Of Peter's two daughters, Emma was practical and discerning. Lydia, who was younger, was more impulsive. Emma was born in 1885, Lydia in 1887. Then Theodore was born in 1889. Sometime between the 1895 Minnesota Census and the 1900 US Federal Census, Peter's birthplace changed from Germany to a dramatic birth at sea. The story changed about the time Theodore would have reached the age of 7, and was old enough to plead, "Papa tell me the story of how you came to America!"

Census records through the years show that no-nonsense Emma knew better than to accept her father's birth at sea. Lydia and Theodore left home before 1920 and their census records for that year show they were drawn in hook, line, and sinker. After Theodore died in 1923 at the age of 34, his father, Peter, abandoned the story of being born at sea and once again began telling the census taker that he was born in Germany. Could it possibly be that the story was created and perpetuated for Theodore? Theodore's death created great sorrow in the family, enough for Peter to relinquish a much loved tradition. And still, even after Peter re-claimed Germany as his birthplace, the story of Peter being born at sea was lovingly preserved by Theodore's descendants.

It was a great story, too, with the drama of a big storm and the ship repeatedly approaching the American shore and being washed back to sea. Not all the "facts" survived the years, but the story must have gone something like this.

"A long time ago ... 45 years past ... my father, my mother, and my sister, Marie, boarded a big ship to come to America.

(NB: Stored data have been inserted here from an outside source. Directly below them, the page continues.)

/-- Exponent of the leading bit of a non-zero finite product. -/
def topExp : FV → Option Int
  | .fin _ m e => if m = 0 then none else some ((Nat.log2 m : Int) + e)
  | _ => none

/-- AddFloatGroup (R193). -/
def addFloatGroup (acc : W32) (ab : List (FV × FV)) : W32 :=
  let isInf : FV → Option Bool := fun x => match x with
    | .inf n => some n
    | _ => none
  if (f32Of acc).isNan || ab.any fun e => e.1.isNan || e.2.isNan then nanW
  else
    let ps := ab.map fun e => (mulExact e.1 e.2).1
    let infs := ps.filterMap isInf
    if (ps.any FV.isNan) || (infs.any id && infs.any not) then nanW
    else match infs with
      | n :: _ => match isInf (f32Of acc) with
        | some m => if m = n then infW n else nanW
        | none => infW n
      | [] => match (ps.filterMap topExp) with
        | [] => acc
        | x :: t =>
          let cut := t.foldl max x - 36
          let g := (ps.map (truncAt cut)).foldl (· + ·) 0
          if g = 0 then acc else addExact acc g cut

/-- AddQuantSegment (R194): scales, and the exact integer sum. -/
def addQuantSegment (acc : W32) (sa sb : FV) (n : Int) : W32 :=
  if (f32Of acc).isNan || sa.isNan || sb.isNan then nanW
  else match sa, sb with
    | .fin na ma ea, .fin nb mb eb =>
      let m : Int := ((ma * mb : Nat) : Int) * n
      if m = 0 then acc else addExact acc (if na != nb then -m else m) (ea + eb)
    | _, _ =>
      if n = 0 ∨ sa.isZero ∨ sb.isZero then nanW
      else
        let g := (sa.sign != sb.sign) != decide (n < 0)
        match f32Of acc with
        | .inf m => if m = g then infW g else nanW
        | _ => infW g

/-! ### Tile operations (R186, R189, R192, R196 to R201) -/

/-- Key of an element of a tile (R181). -/
def tileKey (t i j : Nat) : Nat := 16384 * t + 128 * i + j

/-- An element; the canonical NaN where it holds an uncorrectable error (R184). -/
def Blk.elem (b : Blk) (k : Nat) : W32 := if k ∈ b.tbad then nanW else zget b.tiles k

/-- A captured register. -/
def MatEnt.reg (e : MatEnt) (o : Operand) (n l : Nat) : W32 :=
  match o with
  | .v k => zget e.cap (vKey (k.toNat + n) l)
  | _ => 0

/-- The value of element k of a 16-bit fragment. -/
def MatEnt.half (e : MatEnt) (f : FFmt) (o : Operand) (k l : Nat) : FV :=
  decodeF f false (Sys2Proof.Machine.half (e.reg o (k / 2) l) (k % 2))

/-- Code k of a quantized fragment of code width w. -/
def MatEnt.code (e : MatEnt) (w : Nat) (o : Operand) (k l : Nat) : Nat :=
  codeAt (e.reg o (k / (32 / w)) l) w (k % (32 / w))

/-- Scale and zero point of the group of position k (R146, R191). -/
def MatEnt.group (e : MatEnt) (slot : BitVec 128) (k' : Nat) (o : Operand) (k l : Nat) : FV × Nat :=
  let r := e.reg o (k / groupLen slot k') l
  (decodeF fp16 false (Sys2Proof.Machine.half r 0), zeroPoint slot (slotWidth slot) r)

/-- FP16 to FP32, NaN payloads kept (R200). -/
def widen16 (x : Nat) : W32 :=
  match decodeF fp16 false x with
  | .nan _ => BitVec.ofNat 32 (x / 2 ^ 15 % 2 * 2 ^ 31 + 0x7F800000 + x % 2 ^ 10 * 2 ^ 13)
  | v => BitVec.ofNat 32 (roundFV fp32 FEnv.plain v).1

/-- The half of a value that ARD writes (R200). -/
def narrow (cvt : BitVec 2) (x : W32) : Nat := (roundFV (if cvt = 1 then fp16 else bf16) FEnv.plain (f32Of x)).1

/-- The new element (i, j) of a multiply, for lanes li and lj (R192). -/
def MatEnt.mulElem (e : MatEnt) (gr : Grid) (li lj : Nat) (acc : W32) : W32 :=
  match e.ins with
  | .mma _ f a b =>
    let x := slotFmt (fmtSlot gr f.toNat)
    addFloatGroup acc ((List.range 32).map fun k => (e.half x a k li, e.half x b k lj))
  | .mmasp _ f a b m =>
    let x := slotFmt (fmtSlot gr f.toNat)
    let md : W64 := (e.reg m 1 li ++ e.reg m 0 li : BitVec 64)
    addFloatGroup acc ((List.range 32).map fun n =>
      (e.half x a n li, e.half x b (4 * (n / 2) + (md.extractLsb' (2 * n) 2).toNat) lj))
  | .mmaq _ a b fa fb ga gb =>
    let sa := fmtSlot gr fa.toNat
    let sb := fmtSlot gr fb.toNat
    let kk := mmaqK (slotWidth sa) (slotWidth sb)
    let gm := min (groupLen sa kk) (groupLen sb kk)
    (List.range (kk / gm)).foldl (fun acc u =>
      let (xa, za) := e.group sa kk ga (u * gm) li
      let (xb, zb) := e.group sb kk gb (u * gm) lj
      let n := (List.range gm).foldl (fun (n : Int) k =>
        n + ((e.code (slotWidth sa) a (u * gm + k) li : Int) - za) *
          ((e.code (slotWidth sb) b (u * gm + k) lj : Int) - zb)) 0
      addQuantSegment acc xa xb n) acc
  | _ => acc

/-- Active lanes of lane group g. -/
def MatEnt.rows (e : MatEnt) (g : Nat) : List Nat :=
  (List.range 128).filter fun i => decide (128 * g + i < e.nlane) && e.act.getLsbD (128 * g + i)

/-- Elements that a tile operation reads. -/
def MatEnt.reads (e : MatEnt) (g : Nat) : List Nat :=
  let t := matTile e.ins + g
  match e.ins with
  | .ard _ c k n _ => (e.rows g).flatMap fun i =>
      (List.range ((n.toNat + 1) * colsPer c)).map fun j => tileKey t i (16 * k.toNat + j)
  | .awr .. | .aclr .. => []
  | .ascl .. => (e.rows g).flatMap fun i => (List.range 128).map fun j => tileKey t i j
  | _ => (e.rows g).flatMap fun i => ((List.range 128).filter fun j => decide (128 * g + j < e.nlane)).map fun j =>
      tileKey t i j

/-- Elements that a tile operation writes, with their values. -/
def MatEnt.writes (e : MatEnt) (gr : Grid) (b : Blk) (g : Nat) : List (Nat × W32) :=
  let t := matTile e.ins + g
  match e.ins with
  | .aclr .. => (List.range 16384).map fun k => (16384 * t + k, 0)
  | .ard .. => []
  | .awr _ c k n v => (e.rows g).flatMap fun i =>
      let l := 128 * g + i
      (List.range ((n.toNat + 1) * colsPer c)).map fun j =>
        let x := e.reg v (j / colsPer c) l
        (tileKey t i (16 * k.toNat + j), if c = 0 then x
          else if c = 1 then widen16 (Sys2Proof.Machine.half x (j % 2))
          else BitVec.ofNat 32 (Sys2Proof.Machine.half x (j % 2) * 2 ^ 16))
  | .ascl _ o => (e.rows g).flatMap fun i =>
      let y := match o with
        | .v _ => e.reg o 0 (128 * g + i)
        | .lane => BitVec.ofNat 32 (128 * g + i)
        | _ => e.scal
      (List.range 128).map fun j =>
        (tileKey t i j, BitVec.ofNat 32 (mulF fp32 FEnv.plain (f32Of (b.elem (tileKey t i j))) (f32Of y)).1)
  | _ => (e.rows g).flatMap fun i => ((List.range 128).filter fun j => decide (128 * g + j < e.nlane)).map fun j =>
      (tileKey t i j, e.mulElem gr (128 * g + i) (128 * g + j) (b.elem (tileKey t i j)))

/-- Registers that a tile operation of an ARD writes: register, lane, value (R200). -/
def MatEnt.regWrites (e : MatEnt) (b : Blk) (g : Nat) : List (Nat × Nat × W32) :=
  let t := matTile e.ins + g
  match e.ins with
  | .ard _ c k n (.v r) => (e.rows g).flatMap fun i => (List.range (n.toNat + 1)).map fun m =>
      let at_ (j : Nat) : W32 := b.elem (tileKey t i (16 * k.toNat + j))
      (r.toNat + m, 128 * g + i, if c = 0 then at_ m
        else BitVec.ofNat 32 (narrow c (at_ (2 * m)) + narrow c (at_ (2 * m + 1)) * 2 ^ 16))
  | _ => []

/-- Whether tile operation g is started at all (R186). -/
def MatEnt.starts (e : MatEnt) (g : Nat) : Bool :=
  match e.ins with
  | .aclr .. => true
  | _ => !(e.rows g).isEmpty

/-- The first tile operation from g on that is started. -/
def MatEnt.nextOp (e : MatEnt) : Option Nat :=
  ((List.range (e.count - e.next)).map (· + e.next)).find? e.starts

/-- A context holds a tile operation ready to start: its queue holds a member of a grid that acts (R186, R297). DESIGN CHOICE,
log entry 16. -/
def matReady (s : State) (core x : Nat) : Bool :=
  match (mget s.matq (2 * core + x)).getD [] with
  | e :: _ => s.liveFor e.party
  | [] => false

/-- One tile operation of a matrix context, or none where its queue is empty or the turn has come of the other context,
which is ready (R186). An element with an uncorrectable error is recorded at each operation that reads it (R184). DESIGN CHOICE,
log entry 116. -/
def tileOp (s : State) (core x : Nat) : Option State :=
  match (mget s.matq (2 * core + x)).getD [] with
  | [] => none
  | e :: rest =>
    if matReady s core (1 - x) && decide (mget s.matLast core = some x) then none
    else
      let put (l : List MatEnt) (s : State) : State := { s with matq := mput s.matq (2 * core + x) (if l.isEmpty then none else some l) }
      match e.nextOp, e.party with
      | some g, .team gg bb t => match s.grid gg, s.block gg bb with
        | some gr, some b =>
          let bad := (e.reads g).filter fun k => decide (k ∈ b.tbad)
          let s := bad.foldl (fun s k => s.health (some gr.ctx) 1 core k (BitVec.ofNat 64 x) 0) s
          let ws := e.writes gr b g
          let s := s.modBlock gg bb fun y => { y with
            tiles := ws.foldl (fun m w => zset m w.1 w.2) y.tiles
            tbad := y.tbad.filter fun k => !(ws.any fun w => decide (w.1 = k)) }
          let rs := e.regWrites b g
          let s := s.modTeam gg bb t fun y =>
            let y := rs.foldl (fun y w => y.setV w.1 w.2.1 w.2.2) y
            { y with ardBusy := y.ardBusy.filter fun k => !(rs.any fun w => decide (vKey w.1 w.2.1 = k)) }
          let s := s.count gg core 0x12 1
          let new : MatEnt := { e with next := g + 1 }
          some { put (if new.nextOp.isSome then new :: rest else rest) s with matLast := mset s.matLast core x }
        | _, _ => some (put rest s)
      | _, _ => some (put rest s)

The trip from Alt Buckow, the village where they lived, to Hamburg, where they found the ship, had been long, slow and bumpy. They were tired and nervous, but they were excited, too. Marie was only two years old and I was already in my mother's belly. My father was a cooper. He made barrels. He made good barrels, but the times were bad in Mecklenburg. Everyone was poor. Father was certain that if he could find a piece of land to farm he could support two children. If you owned land, you were somebody. But there was no land to be had in Mecklenburg. Poor people talk and poor people dream. In Mecklenburg, the poor people were talking and dreaming about America.

"And that's why your grandfather, your grandmother, and your Aunt Marie were in Hamburg. They were on their way to America. Hamburg was a big city, and people were scurrying everywhere, carrying trunks and boxes with rope tied around them. Alt Buckow was small and quiet and familiar. All they saw now was unfamiliar and uncertain, but there was no turning back. The ship was called the Genesee. She was a sailing ship and she had 3 masts. Father and Mother wondered how they would ever be able to stay on that ship for weeks squeezed in with all the other people crowding around them on the pier.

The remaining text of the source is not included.